Quick Installation (Windows, Linux, Mac)
This option will let you use iCatcher+ with minimum effort, but only for predictions (inference). We strongly recommend using a virtual environment such as Miniconda or virtualenv before running the command below.
pip install icatcher
You will also need ffmpeg installed in your system and available (if you used conda, you can quickly install it with conda install -c conda-forge ffmpeg
).
Note1: If you require speedy performance, prior to installing icatcher you should install PyTorch with GPU support (see here for instructions). This assumes you have a supported GPU on your machine.
Note2: When using iCatcher+ for the first time, neural network model files will automatically be downloaded to a local cache folder. To control where they are downloaded to set the "ICATCHER_DATA_DIR" environment variable.
iCatcher+ Pipeline
The iCatcher+ pipeline can be segmented into three distinct components: face detection, face classification, and gaze classification. Several tests have been run on each of these components to optimize overall performance on annotation accuracy. Each of these components has plug-and-play options to allow for higher accuracy and quicker results in varying circumstances. Below, the default iCatcher+ pipeline is defined:
Face Detector
iCatcher+ utilizes an out-of-box face detector based on RetinaFace, a robust state
of the art pretrained model with a resnet50 backbone. A variation of RetinaFace that allows for batch inference is
used in order to decrease compute time, and can be found here. This face detector is used as default instead of the original opencvDNN one used in the iCatcher+ paper, as it consistently finds more faces across the Lookit dataset.

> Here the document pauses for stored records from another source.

-- ==== Sys2Proof/Machine/Hopper.lean ====
section
/-! DEFINITION. Hopper: pools, spans and blocks (R242-R245), handles and buffer records (R246-R249), generation wrap (R260),
and the meanings of its commands (R250-R258, R260, R262-R264). -/
namespace Sys2Proof.Machine

/-! ### Pools -/

def bayBytes : Nat := 262144

def State.hpool (s : State) (p : Nat) : ImgPool := s.img.pools.getD p {}

/-- The pinned bays on ACTIVE dies, ascending (R242). -/
def State.pinnedBays (s : State) : List Nat :=
  s.inv.slices.flatMap fun n => ((List.range 18).filter fun b => decide (s.bayKind n b = 1)).map fun b => n * 18 + b

/-- Pinned bays that the pools below `p` take. -/
def State.baysBefore (s : State) (p : Nat) : Nat :=
  (List.range p).foldl (fun a q => if (s.hpool q).kind = 1 then a + (s.hpool q).size / 4 else a) 0

/-- R242, R512: the device bay number of pool bay `j`. -/
def State.poolBay (s : State) (p j : Nat) : Nat :=
  match s.hop.bayMap.find (p * 2 ^ 16 + j) with
  | some b => b
  | none => s.pinnedBays.getD (s.baysBefore p + j) 0

/-- R92, R512: RETAIN of a device bay; a rescue bay that stands in for a pool bay has the setting of the bay it replaced. -/
def State.bayRetain (s : State) (b : Nat) : Bool :=
  let o := match s.hop.bayMap.find? fun e => decide (e.2 = b) with
    | some e => s.pinnedBays.getD (s.baysBefore (e.1 / 2 ^ 16) + e.1 % 2 ^ 16) 0
    | none => b
  bit ((s.img.bays.getD (o / 18) {}).retain) (o % 18)

/-- R243: the device frame of a DRAM pool's frame. -/
def State.poolFrame (s : State) (p k : Nat) : Nat :=
  match s.hop.frameMap.find (p * 2 ^ 32 + k) with
  | some f => f
  | none =>
    s.inv.metaBase - (List.range 16).foldl (fun a q => if p ≤ q ∧ (s.hpool q).kind = 2 then a + (s.hpool q).size else a) 0 + k

/-- Pinned bays that no pool takes: the promotion reserve (R242). -/
def State.promoBays (s : State) : List Nat := s.pinnedBays.drop (s.baysBefore 16)

def hopKey (p i : Nat) : Nat := p * 2 ^ 20 + i
def State.hrec (s : State) (k : Nat) : HopRec := s.hop.recs.getD k s.hop.rest
def State.setHrec (s : State) (k : Nat) (r : HopRec) : State := { s with hop := { s.hop with recs := s.hop.recs.setD k s.hop.rest r } }

/-- The same change of every record of every pool. -/
def State.mapHrec (s : State) (f : HopRec → HopRec) : State :=
  { s with hop := { s.hop with rest := f s.hop.rest, recs := (s.hop.recs.map fun e => (e.1, f e.2)).filter fun e => decide (e.2 ≠ f s.hop.rest) } }

/-- Bytes of a block of a class. -/
def State.classSize (s : State) (p c : Nat) : Nat := 2 ^ (s.hpool p).classes.getD c 0

def State.spanSize (s : State) (p : Nat) : Nat := if (s.hpool p).kind = 1 then bayBytes else 2097152
def State.poolBytes (s : State) (p : Nat) : Nat := (s.hpool p).size * 65536
def State.spanCount (s : State) (p : Nat) : Nat := (s.poolBytes p + s.spanSize p - 1) / s.spanSize p

/-- The held blocks of a pool: pool offset, bytes, class. -/
def State.heldBlocks (s : State) (p : Nat) : List (Nat × Nat × Nat) :=
  ((s.hop.recs.filter fun e => decide (e.1 / 2 ^ 20 = p) && e.2.held).map fun e => (e.2.base * 64, s.classSize p e.2.cls, e.2.cls))
    ++ (s.hop.transfers.filter fun t => decide (t.dst / 2 ^ 20 = p)).map fun t => (t.base * 64, s.classSize p t.cls, t.cls)

/-- R244: no held block lies in the span. -/
def State.spanUnassigned (s : State) (p n : Nat) : Bool :=
  let lo := n * s.spanSize p
  let hi := lo + s.spanSize p
  (s.heldBlocks p).all fun b => decide (hi ≤ b.1) || decide (b.1 + b.2.1 ≤ lo)

/-- R244: the span is assigned to a class. -/
def State.spanOf (s : State) (p n c : Nat) : Bool :=
  decide (s.classSize p c ≤ s.spanSize p) && (s.heldBlocks p).any fun b => decide (b.2.2 = c) && decide (b.1 / s.spanSize p = n)

/-- The free blocks of a class in a span. -/
def State.freeIn (s : State) (p n c : Nat) : List Nat :=
  let b := s.classSize p c
  ((List.range (s.spanSize p / b)).map fun i => n * s.spanSize p + i * b).filter fun o =>
    decide (o + b ≤ s.poolBytes p) && (s.heldBlocks p).all fun h => decide (h.1 ≠ o)

/-- R253: a span may serve an allocation: retain bays only with RETAIN, others only without. -/
def State.spanRetainOk (s : State) (p n : Nat) (retain : Bool) : Bool :=
  decide ((s.hpool p).kind ≠ 1) || decide (s.bayRetain (s.poolBay p n) = retain)

/-- R245: how a span meets NEAR: 0 in a bay of the slice, 1 on its die, 2 elsewhere; NEAR is ignored for DRAM pools. -/
def State.nearTier (s : State) (p n : Nat) (near : Option Nat) : Nat :=
  match near with
  | none => 0
  | some sl =>
    if (s.hpool p).kind ≠ 1 then 0
    else if s.poolBay p n / 18 = sl then 0 else if s.poolBay p n / 18 / 8 = sl / 8 then 1 else 2

/-- The block of lowest tier: within a tier the choice is the command's with NEAR (R245 does not fix it), else the lowest. -/
def bestBlock (near : Option Nat) (pick : Nat) (xs : List (Nat × Nat)) : Option Nat :=
  let t := xs.foldl (fun a x => min a x.1) 3
  let ys := (xs.filter fun x => decide (x.1 = t)).map (·.2)
  match near with
  | none => ys.head?
  | some _ => pickFrom ys pick

/-- R244, R245: the block an allocation of a class takes. -/
def State.chooseBlock (s : State) (p c : Nat) (retain : Bool) (near : Option Nat) (pick : Nat) : Option Nat :=
  let b := s.classSize p c
  let span := s.spanSize p
  let spans := (List.range (s.spanCount p)).filter fun n => s.spanRetainOk p n retain
  let near := if (s.hpool p).kind = 1 then near else none
  if b ≤ span then
    let assigned := spans.filter fun n => s.spanOf p n c
    match bestBlock near pick (assigned.flatMap fun n => (s.freeIn p n c).map fun o => (s.nearTier p n near, o)) with
    | some o => some o
    | none =>
      let fresh := spans.filter fun n => s.spanUnassigned p n && decide (n * span + b ≤ s.poolBytes p)
      bestBlock none pick (fresh.map fun n => (s.nearTier p n near, n * span))
  else
    let k := b / span
    let starts := spans.filter fun n =>
      decide ((n + k) * span ≤ s.poolBytes p) && (List.range k).all fun i => s.spanUnassigned p (n + i) && s.spanRetainOk p (n + i) retain
    bestBlock none pick (starts.map fun n => (s.nearTier p n near, n * span))

/-- R247: the lowest FREE index of a pool. Past the listed records and the destinations of transfers the first unlisted index is
as good as any other. -/
def State.freeIndex (s : State) (p : Nat) : Option Nat :=
  let listed := (s.hop.recs.filter fun e => decide (e.1 / 2 ^ 20 = p)).map fun e => e.1 % 2 ^ 20
  match (sortBy (fun a b => decide (a ≤ b)) (List.range (listed.length + s.hop.transfers.length + 1) ++ listed)).find? fun i =>
      decide ((s.hrec (hopKey p i)).st = .free) && !(s.hop.transfers.any fun t => decide (t.dst = hopKey p i)) with
  | some i => if i < 0xFFFFF then some i else none
  | none => none

/-- R245: the smallest class that holds `n` bytes. -/
def State.classFor (s : State) (p n : Nat) : Option Nat :=
  (List.range (s.hpool p).classes.length).find? fun c => decide (n ≤ s.classSize p c)

/-! ### A block's bytes -/

/-- Where byte `o` of a pool lies: the key in `bays`, or the device offset. -/
def State.poolByte (s : State) (p o : Nat) : Nat :=
  if (s.hpool p).kind = 1 then s.poolBay p (o / bayBytes) * bayBytes + o % bayBytes
  else s.poolFrame p (o / 65536) * 65536 + o % 65536

/-- A key of `bays`, or a device offset, lies in the block of `n` bytes at pool offset `o` (`n` is a multiple of 64). -/
def State.inBlock (s : State) (p o n a : Nat) : Bool :=
  (List.range (n / 64)).any fun i => decide (s.poolByte p (o + 64 * i) ≤ a) && decide (a < s.poolByte p (o + 64 * i) + 64)

/-- The sectors of a line of this device, by its device offset, that lie in a block. -/
def State.blockSectors (s : State) (p o n a : Nat) : Sectors := BitVec.ofNat 4 (packBits 4 fun i => s.inBlock p o n (a + 32 * i))

/-- Every byte of a block reads zero (R253, R262); a line that the block shares with another keeps the other's bytes. -/
def State.zeroBlock (s : State) (p o n : Nat) : State :=
  if (s.hpool p).kind = 1 then
    { s with bays := Tab.keep s.bays fun a _ => !s.inBlock p o n a, bayPoison := s.bayPoison.keep fun k _ => !s.inBlock p o n (k * 32) }
  else
    let own (f : Frame) : Sectors := if lineDev f.line = s.pool.devnum then s.blockSectors p o n (lineOff f.line) else 0
    let clear (f : Frame) : Frame := if own f = 0 then f else f.merge (sectorBytes (own f)) 0 0
    { s with
      mem := Tab.keep s.mem fun a _ => !s.inBlock p o n a
      memPoison := s.memPoison.keep fun k _ => !s.inBlock p o n (k * 32)
      slices := s.slices.mapVal fun _ x => { x with frames := (x.frames.keep fun _ f => decide (own f ≠ 15)).mapVal fun _ f => clear f } }

/-- The slice that homes byte `o` of a pool: it holds the bay, or homes the channel (R187). -/
def State.poolSlice (s : State) (p o : Nat) : Nat :=
  if (s.hpool p).kind = 1 then s.poolBay p (o / bayBytes) / 18 else s.sliceOf (s.ownLine (s.poolByte p o / 128))

/-- R73: an access to a pinned bay of a gated slice waits before it until it has woken. -/
def State.blockAsleep (s : State) (p o n : Nat) : Bool :=
  decide ((s.hpool p).kind = 1) && (List.range ((o % bayBytes + n + bayBytes - 1) / bayBytes)).any fun i => s.asleep (s.poolSlice p (o + i * bayBytes))

/-- Read within one line of a pool: from the pinned bay that holds it, or at its home (R187, R193). -/
def State.poolLine (s : State) (p o : Nat) (sec : Sectors) (w : Who) (pick : Nat) : LineOut × State :=
  let a := s.poolByte p o
  if s.blockAsleep p o 1 then ({}, s.stalled .hold)
  else if (s.hpool p).kind = 1 then ({ data := readLine s.bays (a / 128 * 128), p := poisonAt s.bayPoison (a / 128 * 128) }, s)
  else s.lineRead (s.ownLine (a / 128)) sec w pick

If you require the usage of the original (peer reviewed) face detector use the --fd_model
flag (described below).
Face Classifier
Although a face classifier has been originally trained and used to distinguish between infant faces and adult faces within input videos
(and is readily available for use with the flag --use_fc_model
), the best approach tends to be with the default "lowest
face" selector. Since studies typically require infants' faces to be below parents, this method selects the face based
on a mix of its bounding box's y-coordinate and the height:width ratio being close to 1 (parents are normally instructed to look away
from the camera during studies, so their relative bounding boxes tend to be more rectangular).
Gaze Classifier
The default gaze classifier is based on RegNetY_16GF which was found to yield better results then the original ResNet18 based architecture used in the iCatcher+ paper on the Lookit dataset.
If you require the usage of the original (peer reviewed) gaze classifier use the --model
flag (described below).
Usability
After installing iCatcher+, it can be easily run by following these instructions.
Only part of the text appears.